Хуан Альверра умел читать и писать только по-испански.
Глава 10
Коттон Хоуз аккуратно закрыл сначала одно, затем другое окно. В воздухе постепенно разливалась чернильная темнота, она просачивалась внутрь через решетки на окнах восемьдесят седьмого участка. Шесть верхних шаров-плафонов, подсоединенных к общему выключателю возле вешалки, слабо сопротивлялись наступлению темноты. В дежурной комнате стояло напряженное молчание. Надвигалась беда.
Анжелика Гомес сидела, закинув ногу на ногу и выставив на всеобщее обозрение туфли на высоком каблуке. На спинке стула висело ее пальто. Низкий вырез крестьянской блузки подчеркивал великолепие форм. Анжелика о чем-то сосредоточенно размышляла, возможно, о Касиме — человеке, на которого она набросилась с бритвой, или о его мстительных дружках. А может быть, она думала о карающей деснице Закона или о веселом острове в Карибском море, где всегда светит яркое солнце, где она с утра пораньше выходила на уборку сахарного тростника, а вечерами пила ром и слушала, как в бархатных потемках звенят гитары.

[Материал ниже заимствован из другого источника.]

/-- What chapters 1, 3 and 5 say of one take record: typed-to within the length, which holds at 36000, and 0
while the take is OPEN; a deadline and a serial from the close on; a latest start exactly in CLOSED, OFFERED,
TYPING and PARKED; at most 255 marks, in offset order, within the length, and none in a FREE slot (R4, R13,
R14, R36, R45, R89, R94, R105). -/
def Take.law (k : Take) : Prop :=
  k.typedTo ≤ k.length ∧ k.length ≤ 36000 ∧ (k.state = .opened → k.typedTo = 0) ∧
    (k.deadline.isSome = true ↔ k.state ≠ .free ∧ k.state ≠ .opened) ∧
    (k.serial.isSome = true ↔ k.state ≠ .free ∧ k.state ≠ .opened) ∧
    (k.latestStart.isSome = true ↔ k.state ∈ [.closed, .offered, .typing, .parked]) ∧
    k.marks.length ≤ 255 ∧ k.marks.Pairwise (fun a b => a.offset ≤ b.offset) ∧
    (∀ m ∈ k.marks, m.offset ≤ k.length) ∧ (k.state = .free → k.marks = [])

/-- The directory and the cue table: every take keeps its law, and no identifier stands twice in all the
lists (R42). -/
def State.directoryLaw (s : State) : Prop :=
  (∀ i, (s.take i).law) ∧
    (s.takes.toList.flatMap (fun k => k.marks.map Mark.id)).Nodup

/-- The hand-off queue: it is in order, and an entry's keys are its take's class, latest start and serial
(6.1, R104). -/
def State.orderLaw (s : State) : Prop :=
  queueInOrder s.queue ∧ ∀ e ∈ s.queue, (s.take e.take).cls.getD .ordinary = e.cls ∧
    (s.take e.take).latestStart = some e.start ∧ (s.take e.take).serial = some e.serial

/-- No take that a typist holds has a level above the typist's recorded clearance or needs a qualification
that the typist lacks (R136). -/
def State.coverLaw (s : State) : Prop :=
  ∀ n i, (s.typist n).pending.map Pending.take = some i ∨ (s.typist n).current = some i ∨
      (s.typist n).parked = some i →
    (s.take i).level ≤ (s.typist n).clearance ∧ (s.typist n).quals.covers (s.take i).quals = true

end Sys2Proof.Machine
end

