/-- QUERY of the typist's current take at an offset, which is the position where none is given, clamped to the
length with CLAMPED. With no identical mark standing and room to store it, an OPEN QUERY mark of the typist's
own stands in the list there under the lowest free identifier, which is answered, at the level in force, the
open-query count rises by one, and QUERY-RAISED is raised; the typist's cursor rises by one where the mark
stands at or below it. With an identical mark standing the first of the list is answered and nothing is stored
or raised. Without room the answer is FULL, the loss is counted and MARK-LOST is raised. A label that is refused
is answered UNKNOWN. All the other marks stand as they were, and the request is activity (R42, R43, R44, R45,
R46, R47, R51, R56, R58, R69, R76; log entries 12, 14 and 29). -/
def Obligations.RaiseQuery : Prop :=
  (∀ (s : State) (n : TypistIx) (h : Half) (offset : Option Half) (speaker : Option Byte)
    (label : Option Text) (i : TakeIx),
    let u := s.settled
    u.stationReady (typistDrop n) → (u.typist n).state ≠ .off → u.resolve h = some i →
    (u.typist n).current = some i → labelIntake label = none →
    ∃ t : State, exec (.raiseQuery n h offset speaker label) s = .next t ∧
      u.answeredOnly t (typistDrop n) ⟨0x24, .unknown, false, false, false, []⟩ ∧
      { t.typist n with cuesDropped := (u.typist n).cuesDropped } = (u.typist n).active u.officeTime ∧
      (∀ m, m ≠ n → t.typist m = u.typist m) ∧
      { t with typists := u.typists, drops := u.drops } = u) ∧
  ∀ (s : State) (n : TypistIx) (h : Half) (offset : Option Half) (speaker : Option Byte)
    (label kept : Option Text) (cut : Bool) (i : TakeIx) (k : Context),
    let u := s.settled
    let d := typistDrop n
    let r := u.typist n
    let list := (u.take i).marks
    let given := match offset with
      | none => k.position
      | some o => o.toNat
    let place := min (u.take i).length given
    let code := (speaker.bind (fun b => if b.toNat = 0 then none else some (min 254 b.toNat)))
    let clamped := cut || decide (∃ b, speaker = some b ∧ 254 < b.toNat) ||
      decide (offset ≠ none ∧ (u.take i).length < given)
    let same (m : Mark) : Bool := decide (m.kind = .query ∧ m.offset = place ∧ m.speaker = code ∧
      m.label = kept ∧ m.source = .typist n)
    u.stationReady d → r.state ≠ .off → u.resolve h = some i → r.current = some i →
    r.context = some k → labelIntake label = some (kept, cut) →
    ∃ t : State, exec (.raiseQuery n h offset speaker label) s = .next t ∧
      (∀ j, j ≠ i → t.take j = u.take j) ∧
      (∀ m, m ≠ n → (u.take i).typist ≠ some m → t.typist m = u.typist m) ∧
      { t with takes := u.takes, typists := u.typists, drops := u.drops, events := u.events } = u ∧
      (∀ m, list.find? same = some m → t.takes = u.takes ∧ t.events = u.events ∧
        { t.typist n with cuesDropped := r.cuesDropped } = r.active u.officeTime ∧
        (∀ m, m ≠ n → t.typist m = u.typist m) ∧
        u.answeredOnly t d ⟨0x24, .ok, clamped, false, false, [.half m.id.val, .half place]⟩) ∧
      (∀ id, list.find? same = none → u.hasRoom (u.take i) .query = true → u.lowestFree = some id →
        (∃ before, before = list.takeWhile (fun a => decide (a.offset ≤ place)) ∧
          insertedBehind
            { id := id, offset := place, kind := .query, speaker := code, label := kept
              level := u.levelBehind i before, source := .typist n, query := some .raised
              unverified := false }
            before list (t.take i).marks ∧
          ((u.take i).state = .typing → (u.take i).typist = some n →
            { t.typist n with cuesDropped := r.cuesDropped } =
              { r with context := some { k with
                lastActivity := u.officeTime
                cursor := if before.length ≤ k.cursor then k.cursor + 1 else k.cursor } } ∧
            t.take i = { u.take i with
              marks := (t.take i).marks, openQueries := min 255 ((u.take i).openQueries + 1) })) ∧
        { t.take i with
          marks := list, openQueries := (u.take i).openQueries, package := (u.take i).package } =
          u.take i ∧
        (t.take i).openQueries = min 255 ((u.take i).openQueries + 1) ∧
        t.events = withFlag u.events .queryRaised ∧
        u.answeredOnly t d ⟨0x24, .ok, clamped, false, false, [.half id.val, .half place]⟩) ∧
      (list.find? same = none → u.hasRoom (u.take i) .query = false →
        t.take i = { u.take i with marksLost := min 255 ((u.take i).marksLost + 1) } ∧
        t.events = withFlag u.events .markLost ∧
        { t.typist n with cuesDropped := r.cuesDropped } = r.active u.officeTime ∧
        (∀ m, m ≠ n → t.typist m = u.typist m) ∧
        u.answeredOnly t d ⟨0x24, .full, clamped, false, false, []⟩)

/-- DONE of the typist's current take: typed-to becomes the length, the take is RETURNED with its typist,
serial and deadline kept, no latest start and status NONE, and RETURNED is raised; an advance of 300 tenths
or more beyond the sample base moves the ratio; the answer is the handle and the ratio. RELEASE of it: the
take is CLOSED with its typed-to kept, a new serial and no typist, and no sample is taken. After either the
typist goes on: OFFERED with a pending SWITCH, WORKING on a parked take again, with a latest start by the
ratio that the DONE leaves, or IDLE, which alone triggers a pass of a DONE; and its drop's queue has lost
the CUEs of the take that left and holds the ANSWER with, behind it, the RESUME of a parked take; a hand-off
message that waited unsent gives way to that RESUME (R11, R12, R72, R77, R78, R79, R100, R101, R116, R122,
R153; log entries 17 and 20). -/
def Obligations.DoneAndRelease : Prop :=
  ∀ (s : State) (n : TypistIx) (h : Half) (i : TakeIx) (c : Context),
    let u := s.settled
    let d := typistDrop n
    let r := u.typist n
    let advance := (u.take i).length - c.base
    let sample := max 16 (min 255 (c.work * 160 / advance))
    let told (t : State) (a : Answer) : Prop :=
      let queue := outWith (.answer a) (outLeaving (u.handleOf i) (u.drop d).out)
      (r.state = .switching ∨ r.parked = none → (t.drop d).out = queue) ∧
      ∀ p x, r.state ≠ .switching → r.parked = some p → (u.take p).package = some x →
        (t.drop d).out = outFollowing (x.resume (u.handleOf p)) queue
    u.stationReady d → r.state ≠ .off → u.resolve h = some i → r.current = some i →
    r.parked ≠ some i → r.context = some c →
    (∃ t : State, exec (.doneTake n h) s = .next t ∧
      t.take i =
        { u.take i with
          state := .returned, typedTo := (u.take i).length, latestStart := none
          status := .noStatus } ∧
      (u.holdLaw → ∀ e, t.flagSet e = true ↔ u.flagSet e = true ∨ e = .returned ∨
        (∃ p, p ≠ i ∧ worsened (u.take p).status (t.take p).status = some e) ∨
        (t.typist n).ratio ≠ r.ratio ∧ worsened (u.take i).status
          (statusAt u.officeTime u.params.margin (u.take i).deadline) = some e) ∧
      t.flagSet .returned = true ∧ u.nextAfterCurrent t n ∧
      (r.state = .switching ∨ r.parked ≠ none → t.passDue = u.passDue) ∧
      (t.typist n).ratio = (if 300 ≤ advance then (3 * r.ratio + sample + 2) / 4 else r.ratio) ∧
      t.answerAt d = some ⟨0x25, .ok, false, false, false,
        [.handle (u.handleOf i), .small (t.typist n).ratio]⟩ ∧
      told t ⟨0x25, .ok, false, false, false, [.handle (u.handleOf i), .small (t.typist n).ratio]⟩ ∧
      (∀ g ∈ (t.drop d).out, g.cues (u.handleOf i) = false) ∧ (∀ e, e ≠ d → t.drop e = u.drop e) ∧
      (∀ j, j ≠ i → r.parked ≠ some j → t.take j = u.take j) ∧
      (∀ m, m ≠ n → t.typist m = u.typist m) ∧
      { t with
        takes := u.takes, typists := u.typists, drops := u.drops, events := u.events,
        passDue := u.passDue } = u) ∧
    ∃ t : State, exec (.releaseTake n h) s = .next t ∧
      t.take i = u.givenBack i u.serialCounter ∧
      t.serialCounter = (u.serialCounter + 1) % 4294967296 ∧
      (∃ e ∈ t.queue, e.take = i ∧ e.serial = u.serialCounter) ∧
      t.passDue = true ∧ u.raisesWorsened t ∧ u.nextAfterCurrent t n ∧ (t.typist n).ratio = r.ratio ∧
      t.answerAt d = some ⟨0x26, .ok, false, false, false, [.handle (u.handleOf i)]⟩ ∧
      told t ⟨0x26, .ok, false, false, false, [.handle (u.handleOf i)]⟩ ∧
      (∀ g ∈ (t.drop d).out, g.cues (u.handleOf i) = false) ∧ (∀ e, e ≠ d → t.drop e = u.drop e) ∧
      (∀ j, j ≠ i → r.parked ≠ some j → t.take j = u.take j) ∧
      (∀ m, m ≠ n → t.typist m = u.typist m) ∧
      { t with
        takes := u.takes, typists := u.typists, drops := u.drops, events := u.events,
        queue := u.queue, serialCounter := u.serialCounter, passDue := u.passDue } = u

Рядом с ней за столом сидела Вирджиния Додж в торжественно-мрачном облачении — черное платье, черное пальто, черные туфли и черная сумка. В руке она сжимала иссиня-черную рукоятку револьвера. Перед ней стояла бутылка, в которой маслянисто поблескивала бесцветная жидкость страшной убойной силы. Пальцы левой руки нервно выбивали дробь по крышке стола. Ее темнокарие, почти черные глаза метались по комнате — дикие птицы, ищущие, где бы присесть. Снова и снова она устремляла взгляд в пустое пространство коридора за перегородкой, откуда рано или поздно должен был появиться Стив Карелла, тот человек, который посадил ее мужа в тюрьму.

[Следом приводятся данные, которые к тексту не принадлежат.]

-- ==== Sys2Proof/Laws/State.lean ====
section
/-! SUPPORT. What each update of the state leaves in each field: one lemma for each field and update. -/

namespace Sys2Proof.Machine

/-! ### raise -/

@[simp] theorem State.raise_officeTime (s : State) (e : Event) : (s.raise e).officeTime = s.officeTime := rfl
@[simp] theorem State.raise_takes (s : State) (e : Event) : (s.raise e).takes = s.takes := rfl
@[simp] theorem State.raise_sessions (s : State) (e : Event) : (s.raise e).sessions = s.sessions := rfl
@[simp] theorem State.raise_consoles (s : State) (e : Event) : (s.raise e).consoles = s.consoles := rfl
@[simp] theorem State.raise_typists (s : State) (e : Event) : (s.raise e).typists = s.typists := rfl
@[simp] theorem State.raise_drops (s : State) (e : Event) : (s.raise e).drops = s.drops := rfl
@[simp] theorem State.raise_clearances (s : State) (e : Event) : (s.raise e).clearances = s.clearances := rfl
@[simp] theorem State.raise_clearanceLock (s : State) (e : Event) : (s.raise e).clearanceLock = s.clearanceLock := rfl
@[simp] theorem State.raise_auditFailure (s : State) (e : Event) : (s.raise e).auditFailure = s.auditFailure := rfl
@[simp] theorem State.raise_auditCountdown (s : State) (e : Event) : (s.raise e).auditCountdown = s.auditCountdown := rfl
@[simp] theorem State.raise_lastAuditSum (s : State) (e : Event) : (s.raise e).lastAuditSum = s.lastAuditSum := rfl
@[simp] theorem State.raise_queue (s : State) (e : Event) : (s.raise e).queue = s.queue := rfl
@[simp] theorem State.raise_serialCounter (s : State) (e : Event) : (s.raise e).serialCounter = s.serialCounter := rfl
@[simp] theorem State.raise_params (s : State) (e : Event) : (s.raise e).params = s.params := rfl
@[simp] theorem State.raise_events (s : State) (e : Event) : (s.raise e).events = withFlag s.events e := rfl
@[simp] theorem State.raise_masks (s : State) (e : Event) : (s.raise e).masks = s.masks := rfl
@[simp] theorem State.raise_slot (s : State) (e : Event) : (s.raise e).slot = s.slot := rfl
@[simp] theorem State.raise_round (s : State) (e : Event) : (s.raise e).round = s.round := rfl
@[simp] theorem State.raise_inFlight (s : State) (e : Event) : (s.raise e).inFlight = s.inFlight := rfl
@[simp] theorem State.raise_ltx (s : State) (e : Event) : (s.raise e).ltx = s.ltx := rfl
@[simp] theorem State.raise_miso (s : State) (e : Event) : (s.raise e).miso = s.miso := rfl
@[simp] theorem State.raise_passDue (s : State) (e : Event) : (s.raise e).passDue = s.passDue := rfl
@[simp] theorem State.raise_pending (s : State) (e : Event) : (s.raise e).pending = s.pending := rfl
@[simp] theorem State.raise_take (s : State) (e : Event) (i : TakeIx) : (s.raise e).take i = s.take i := rfl
@[simp] theorem State.raise_session (s : State) (e : Event) (x : SessionIx) : (s.raise e).session x = s.session x := rfl
@[simp] theorem State.raise_console (s : State) (e : Event) (c : ConsoleIx) : (s.raise e).console c = s.console c := rfl
@[simp] theorem State.raise_typist (s : State) (e : Event) (t : TypistIx) : (s.raise e).typist t = s.typist t := rfl
@[simp] theorem State.raise_drop (s : State) (e : Event) (d : DropIx) : (s.raise e).drop d = s.drop d := rfl
@[simp] theorem State.raise_clearance (s : State) (e : Event) (d : DropIx) : (s.raise e).clearance d = s.clearance d := rfl

/-! ### raiseSome -/

@[simp] theorem State.raiseSome_officeTime (s : State) (e : Option Event) : (s.raiseSome e).officeTime = s.officeTime := by cases e <;> rfl
@[simp] theorem State.raiseSome_takes (s : State) (e : Option Event) : (s.raiseSome e).takes = s.takes := by cases e <;> rfl
@[simp] theorem State.raiseSome_sessions (s : State) (e : Option Event) : (s.raiseSome e).sessions = s.sessions := by cases e <;> rfl
@[simp] theorem State.raiseSome_consoles (s : State) (e : Option Event) : (s.raiseSome e).consoles = s.consoles := by cases e <;> rfl
@[simp] theorem State.raiseSome_typists (s : State) (e : Option Event) : (s.raiseSome e).typists = s.typists := by cases e <;> rfl
@[simp] theorem State.raiseSome_drops (s : State) (e : Option Event) : (s.raiseSome e).drops = s.drops := by cases e <;> rfl
@[simp] theorem State.raiseSome_clearances (s : State) (e : Option Event) : (s.raiseSome e).clearances = s.clearances := by cases e <;> rfl
@[simp] theorem State.raiseSome_clearanceLock (s : State) (e : Option Event) : (s.raiseSome e).clearanceLock = s.clearanceLock := by cases e <;> rfl
@[simp] theorem State.raiseSome_auditFailure (s : State) (e : Option Event) : (s.raiseSome e).auditFailure = s.auditFailure := by cases e <;> rfl
@[simp] theorem State.raiseSome_auditCountdown (s : State) (e : Option Event) : (s.raiseSome e).auditCountdown = s.auditCountdown := by cases e <;> rfl
@[simp] theorem State.raiseSome_lastAuditSum (s : State) (e : Option Event) : (s.raiseSome e).lastAuditSum = s.lastAuditSum := by cases e <;> rfl
@[simp] theorem State.raiseSome_queue (s : State) (e : Option Event) : (s.raiseSome e).queue = s.queue := by cases e <;> rfl
@[simp] theorem State.raiseSome_serialCounter (s : State) (e : Option Event) : (s.raiseSome e).serialCounter = s.serialCounter := by cases e <;> rfl
@[simp] theorem State.raiseSome_params (s : State) (e : Option Event) : (s.raiseSome e).params = s.params := by cases e <;> rfl
@[simp] theorem State.raiseSome_masks (s : State) (e : Option Event) : (s.raiseSome e).masks = s.masks := by cases e <;> rfl
@[simp] theorem State.raiseSome_slot (s : State) (e : Option Event) : (s.raiseSome e).slot = s.slot := by cases e <;> rfl
@[simp] theorem State.raiseSome_round (s : State) (e : Option Event) : (s.raiseSome e).round = s.round := by cases e <;> rfl
@[simp] theorem State.raiseSome_inFlight (s : State) (e : Option Event) : (s.raiseSome e).inFlight = s.inFlight := by cases e <;> rfl
@[simp] theorem State.raiseSome_ltx (s : State) (e : Option Event) : (s.raiseSome e).ltx = s.ltx := by cases e <;> rfl
@[simp] theorem State.raiseSome_miso (s : State) (e : Option Event) : (s.raiseSome e).miso = s.miso := by cases e <;> rfl
@[simp] theorem State.raiseSome_passDue (s : State) (e : Option Event) : (s.raiseSome e).passDue = s.passDue := by cases e <;> rfl
@[simp] theorem State.raiseSome_pending (s : State) (e : Option Event) : (s.raiseSome e).pending = s.pending := by cases e <;> rfl
@[simp] theorem State.raiseSome_take (s : State) (e : Option Event) (i : TakeIx) : (s.raiseSome e).take i = s.take i := by cases e <;> rfl
@[simp] theorem State.raiseSome_session (s : State) (e : Option Event) (x : SessionIx) : (s.raiseSome e).session x = s.session x := by cases e <;> rfl
@[simp] theorem State.raiseSome_console (s : State) (e : Option Event) (c : ConsoleIx) : (s.raiseSome e).console c = s.console c := by cases e <;> rfl
@[simp] theorem State.raiseSome_typist (s : State) (e : Option Event) (t : TypistIx) : (s.raiseSome e).typist t = s.typist t := by cases e <;> rfl
@[simp] theorem State.raiseSome_drop (s : State) (e : Option Event) (d : DropIx) : (s.raiseSome e).drop d = s.drop d := by cases e <;> rfl
@[simp] theorem State.raiseSome_clearance (s : State) (e : Option Event) (d : DropIx) : (s.raiseSome e).clearance d = s.clearance d := by cases e <;> rfl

За ее спиной, на полу, возле зеленого несгораемого шкафа, лежал служащий полицейской канцелярии Альф Мисколо. Он так и не пришел в сознание. Хватая ртом воздух, с раскаленной головой и огнем в груди, он не понимал, что умирает. Он вообще ничего не понимал. Блуждая в черной пустоте, он снова видел себя мальчишкой. Ему казалось, что сейчас святки и он несет какие-то бумажные свертки, чтобы бросить их в костер, ярко пылающий посреди улицы. Ему было хорошо.
Коттону Хоузу хотелось понять, действительно ли в комнате стало жарче.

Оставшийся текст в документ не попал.